An Early Christmas Present

A month before the Christmas party, the one I didn’t want to go to, the boss pulled me to one side and told me that this was my last chance.

And so, two weeks later, I stood at the dining room doors, waiting in line as the boss’s boss greeted everyone, except me.

I sat down at my table next to a name card setting for my ex-girlfriend, even though they knew we had split up and she wouldn’t be making a guest appearance.

And so I got drunk on complimentary wine and left before dessert to wander the bars of a city I didn’t know in a rented tux so old and shiny I pretended it was retro not ridiculous.

Back at the hotel I disabled the smoke detector, drank the mini-bar dry and watched some films on pay-per-view.

It was my second Christmas party with that company.

There wouldn’t be a third.

But the boss was wrong.

It wasn’t my last chance.

It was theirs.


Officious Little Prick

The morning sun streamed through the large windows into what we called The Glass Tomb.

 I was there to give information to customers who wanted to know the times of buses, but no one was usually around in the morning, and I closed my eyes and tried for a micro-sleep. Being oblivious to the world for a few moments I didn’t see the officious little prick watching me, but he had found his moment.

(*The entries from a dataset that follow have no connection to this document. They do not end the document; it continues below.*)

-- ==== Sys2Proof/Machine/PowerOn.lean ====
section
/-!
DEFINITION. Power-on reset (70_reset_and_hazards.md R260 to R262): what a command's rule names as
written, and what the reset input does in IDLE and while BUSY.
-/

namespace Sys2Proof.Machine

open Sys2Proof

/-- Index `a` of MAG lies in the bytes of some pixel [x, y] with x < W, y < H for which `q x y`. -/
def magNamed (c : Config) (w h : Nat) (q : Nat → Nat → Bool) (a : Nat) : Bool :=
  let x := a / 4 % c.maxW
  let y := a / 4 / c.maxW
  decide (x < w) && decide (y < h) && q x y

/-- Index `a` of DIR or CLS is a pixel [x, y] with x < W, y < H. -/
def codeNamed (c : Config) (w h a : Nat) : Bool := decide (a % c.maxW < w) && decide (a / c.maxW < h)

/-- Index `a` of A or K lies in the region [0, PW) × [0, PH). -/
def regionNamed (c : Config) (p : Params) (a : Nat) : Bool :=
  decide (a / 16 % c.maxPW < p.pw) && decide (a / 16 / c.maxPW < p.ph)

/-- Index `a` of KER lies in KER[0 .. 2S]. -/
def tapNamed (p : Params) (a : Nat) : Bool := decide (a < 8 * (2 * p.half + 1))

/-- The bytes BLUR names, C_out channels (43_convolution.md R171, R172). -/
def blurNames (c : Config) (p : Params) (channels : Nat) (plane : Plane) (a : Nat) : Bool :=
  match plane with
  | .ker => tapNamed p a
  | .a | .k => decide (p.s ≠ 0) && regionNamed c p a
  | .pix => decide (p.s ≠ 0) && decide (a < p.w * p.h * channels)
  | .mag | .dir | .cls => false

/-- The bytes a CVT to `target` names (41_colorspace.md R131, R136). -/
def cvtNames (p : Params) (target : BitVec 2) (plane : Plane) (a : Nat) : Bool :=
  match plane with
  | .pix => decide (p.color ≠ target) && decide (a < p.w * p.h * channels target)
  | .ker | .a | .k | .mag | .dir | .cls => false

/-- The bytes of each memory that a command's rule names as written, for operands that pass its
validation ("State written" of the rules of files 41 to 44). -/
def namesWritten (c : Config) (i : Instr) (p : Params) (plane : Plane) (a : Nat) : Bool :=
  match i with
  | .nop => false
  | .cvtRgb => cvtNames p 0 plane a
  | .cvtYcbcr => cvtNames p 1 plane a
  | .cvtGray => cvtNames p 2 plane a
  | .kbuild => decide (plane = .ker) && tapNamed p a
  | .fftfImg _ => decide (plane = .a) && regionNamed c p a
  | .fftfKer => decide (plane = .k) && regionNamed c p a
  | .pmul => decide (plane = .a) && regionNamed c p a
  | .ffti => decide (plane = .a) && regionNamed c p a
  | .wback ch => decide (plane = .pix) && decide (a % p.c = ch) && decide (a < p.w * p.h * p.c)
  | .blur => blurNames c p p.c plane a
  | .grad =>
    match plane with
    | .mag => magNamed c p.w p.h (fun _ _ => true) a
    | .dir => codeNamed c p.w p.h a
    | .pix | .ker | .cls | .a | .k => false
  | .nms => decide (plane = .mag) && magNamed c p.w p.h (isInterior p.w p.h) a
  | .thresh => decide (plane = .cls) && codeNamed c p.w p.h a
  | .hyst => decide (plane = .pix) && decide (a < p.w * p.h)
  | .canny =>
    match plane with
    | .pix => decide (a < p.w * p.h)
    | .mag => magNamed c p.w p.h (fun _ _ => true) a
    | .dir | .cls => codeNamed c p.w p.h a
    | .ker | .a | .k => blurNames c p 1 plane a
  | .start _ | .srst _ => false

/-- The checks of a command (60_exceptions.md R234). -/
def checksOf : Instr → List Check
  | .nop => []
  | .cvtRgb => cvtChecks 0
  | .cvtYcbcr => cvtChecks 1
  | .cvtGray => cvtChecks 2
  | .kbuild => kbuildChecks
  | .fftfImg ch => channelChecks ch
  | .fftfKer => fftfKerChecks
  | .pmul => convolutionChecks
  | .ffti => convolutionChecks
  | .wback ch => channelChecks ch
  | .blur => blurChecks
  | .grad => gradChecks
  | .nms => geometryChecks
  | .thresh => threshChecks
  | .hyst => geometryChecks
  | .canny => cannyChecks
  | .start _ => []
  | .srst _ => []

/-- The bytes the running command's rule names as written, evaluated on LATCH (70 R261). A word that is
ILLEGAL and a command its validation rejects name nothing (40_command.md R114; log 12). -/
def cancelledWrites (s : State) (plane : Plane) (a : Nat) : Bool :=
  match decodeCommand s.latch.cmd with
  | .error _ => false
  | .ok i =>
    match firstFailure s.latch.params s (checksOf i) with
    | some _ => false
    | none => namesWritten s.cfg i s.latch.params plane a

/-- Make unwritten, in every memory, the bytes that `q` names. -/
def eraseMemories (q : Plane → Nat → Bool) (s : State) : State :=
  { s with
    pix := Memory.erase s.pix (q .pix)
    ker := Memory.erase s.ker (q .ker)
    mag := Memory.erase s.mag (q .mag)
    dir := Memory.erase s.dir (q .dir)
    cls := Memory.erase s.cls (q .cls)
    planeA := Memory.erase s.planeA (q .a)
    planeK := Memory.erase s.planeK (q .k) }

/-- LATCH after a power-on reset, at power-up and by the reset input alike: the spec leaves it unspecified and
any value may stand (10_state.md R55; 93 U13). DESIGN CHOICE, log 1: zeros. -/
def clearLatch (s : State) : State := { s with latch := Latch.reset }

/-- Power-on reset. Every CSR takes its power-on value and PHASE is IDLE (R260). In IDLE every element
becomes unwritten (R260). While BUSY the running command is cancelled: the elements its rule names
become unwritten and every other element keeps its value (R261). Log 11; log 21. LATCH: the spec names no value, and the
model puts zeros there (`clearLatch`; DESIGN CHOICE, log 1). The parameters, the inputs still to come and the
port's last response are not the engine's, and stay. -/
def powerOnReset (s : State) : State :=
  match s.phase with
  | .idle => clearLatch (resetRegisters (eraseMemories (fun _ _ => true) s))
  | .busy => clearLatch (resetRegisters (eraseMemories (cancelledWrites s) s))

end Sys2Proof.Machine
end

A few days later I was hauled in before the boss and accused of sleeping on the job, which of course I was but denied; I was simply resting my eyes because they had been sore due to the bright morning sunshine.  The officious little prick stood his ground and claimed that it was obvious I was asleep, and what if customers had seen me? What sort of image did that present of our company? I asked if it was a policy of this company for employees not to take momentary relief from pain caused by working conditions.

There was silence while the boss and the officious little prick weighed up the situation.

The boss sighed. He obviously didn’t want to be bothered with such nonsense while there was real work to do.

“Yeah, can’t argue with that.”  He said.

The officious little prick snorted, walked out of the office and we never spoke again, and I was never placed in the glass tomb again.

It’s those little victories against the officious little pricks of this world that make all the difference to the working day.

*With thanks to Stephen King for pointing me in the direction of the term ‘officious little prick’ at such a young age.


One of the Good Ones

I desperately needed the money, which is the only reason anyone should take a part-time job working Friday and Saturday nights in an office from six in the evening until eight the next morning.  My job was to authorise credit payments for petrol for long-distance lorry drivers.  The drivers would call up and I would authorise, but they rarely called, which meant that I spent those fourteen hours sitting alone, listening to music, reading and playing computer games.

It was an easy gig if you didn’t mind the boredom, and I tried many ways to break the monotony of those fourteen hours. One of the very few highlights was smoking cigarettes with the cleaners in the office smoking room during their shift break on the Friday evening, and then they would disappear to begin their weekend, and the empty office block was mine. One night, at around four in the morning, I got lucky and a huge thunderstorm broke out, and I stood at the large windows and watched the sky erupt with lightning and rain, which made me feel melancholy, being that I was far from home and family and friends, and of course alone and tired.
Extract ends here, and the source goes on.